Stored data entries
----
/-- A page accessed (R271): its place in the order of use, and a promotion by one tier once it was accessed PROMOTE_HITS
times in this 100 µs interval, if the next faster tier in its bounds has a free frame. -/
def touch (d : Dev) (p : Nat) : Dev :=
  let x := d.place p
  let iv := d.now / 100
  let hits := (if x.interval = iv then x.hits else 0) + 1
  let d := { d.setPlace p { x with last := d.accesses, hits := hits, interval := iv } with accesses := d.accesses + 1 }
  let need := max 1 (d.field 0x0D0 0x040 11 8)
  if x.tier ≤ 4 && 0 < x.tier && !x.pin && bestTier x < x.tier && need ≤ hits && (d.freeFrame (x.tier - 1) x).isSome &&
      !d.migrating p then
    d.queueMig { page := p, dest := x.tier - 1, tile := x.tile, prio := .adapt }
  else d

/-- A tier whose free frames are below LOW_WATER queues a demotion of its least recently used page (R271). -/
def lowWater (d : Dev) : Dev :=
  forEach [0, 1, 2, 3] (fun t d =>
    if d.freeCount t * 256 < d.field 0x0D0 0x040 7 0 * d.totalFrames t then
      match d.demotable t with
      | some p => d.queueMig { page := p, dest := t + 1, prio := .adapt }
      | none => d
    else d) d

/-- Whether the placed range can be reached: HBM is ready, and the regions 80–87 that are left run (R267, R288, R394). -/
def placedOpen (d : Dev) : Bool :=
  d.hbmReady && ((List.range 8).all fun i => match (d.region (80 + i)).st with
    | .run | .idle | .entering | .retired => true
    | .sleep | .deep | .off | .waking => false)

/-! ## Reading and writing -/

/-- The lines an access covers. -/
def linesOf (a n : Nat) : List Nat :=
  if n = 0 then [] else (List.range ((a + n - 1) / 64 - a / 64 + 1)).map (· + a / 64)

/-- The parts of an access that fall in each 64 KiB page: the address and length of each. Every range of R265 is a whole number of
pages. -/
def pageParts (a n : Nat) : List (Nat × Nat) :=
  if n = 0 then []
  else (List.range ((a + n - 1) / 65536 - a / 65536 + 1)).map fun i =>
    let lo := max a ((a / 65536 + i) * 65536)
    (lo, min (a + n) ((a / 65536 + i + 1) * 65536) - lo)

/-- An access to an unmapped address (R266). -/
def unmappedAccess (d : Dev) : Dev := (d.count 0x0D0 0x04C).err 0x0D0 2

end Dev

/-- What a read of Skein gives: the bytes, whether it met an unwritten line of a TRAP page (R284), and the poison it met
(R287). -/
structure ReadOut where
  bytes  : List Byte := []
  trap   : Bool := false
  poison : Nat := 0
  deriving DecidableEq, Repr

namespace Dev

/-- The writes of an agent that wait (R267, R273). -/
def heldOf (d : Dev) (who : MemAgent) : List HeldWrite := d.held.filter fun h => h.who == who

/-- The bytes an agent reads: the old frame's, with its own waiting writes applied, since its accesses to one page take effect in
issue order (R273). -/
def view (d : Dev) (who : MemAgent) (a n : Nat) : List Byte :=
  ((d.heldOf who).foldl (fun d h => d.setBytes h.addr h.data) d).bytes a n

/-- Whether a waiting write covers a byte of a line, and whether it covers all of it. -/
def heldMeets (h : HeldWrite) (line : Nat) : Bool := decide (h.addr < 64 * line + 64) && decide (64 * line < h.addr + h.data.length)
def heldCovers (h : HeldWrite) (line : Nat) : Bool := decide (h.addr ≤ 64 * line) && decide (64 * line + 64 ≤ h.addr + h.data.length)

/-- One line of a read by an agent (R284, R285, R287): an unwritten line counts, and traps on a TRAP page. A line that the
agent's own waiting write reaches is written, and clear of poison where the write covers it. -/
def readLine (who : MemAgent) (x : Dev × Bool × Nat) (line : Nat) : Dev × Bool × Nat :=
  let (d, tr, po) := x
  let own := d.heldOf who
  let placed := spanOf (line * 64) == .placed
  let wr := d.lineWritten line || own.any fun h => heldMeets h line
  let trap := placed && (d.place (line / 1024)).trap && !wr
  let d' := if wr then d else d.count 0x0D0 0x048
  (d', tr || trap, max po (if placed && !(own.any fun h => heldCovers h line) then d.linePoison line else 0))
----
• Exercise brief:
If a line in the records contains the string "decide", copy it out.

• Solution for this problem:
def heldMeets (h : HeldWrite) (line : Nat) : Bool := decide (h.addr < 64 * line + 64) && decide (64 * line < h.addr + h.data.length)
def heldCovers (h : HeldWrite) (line : Nat) : Bool := decide (h.addr ≤ 64 * line) && decide (64 * line + 64 ≤ h.addr + h.data.length)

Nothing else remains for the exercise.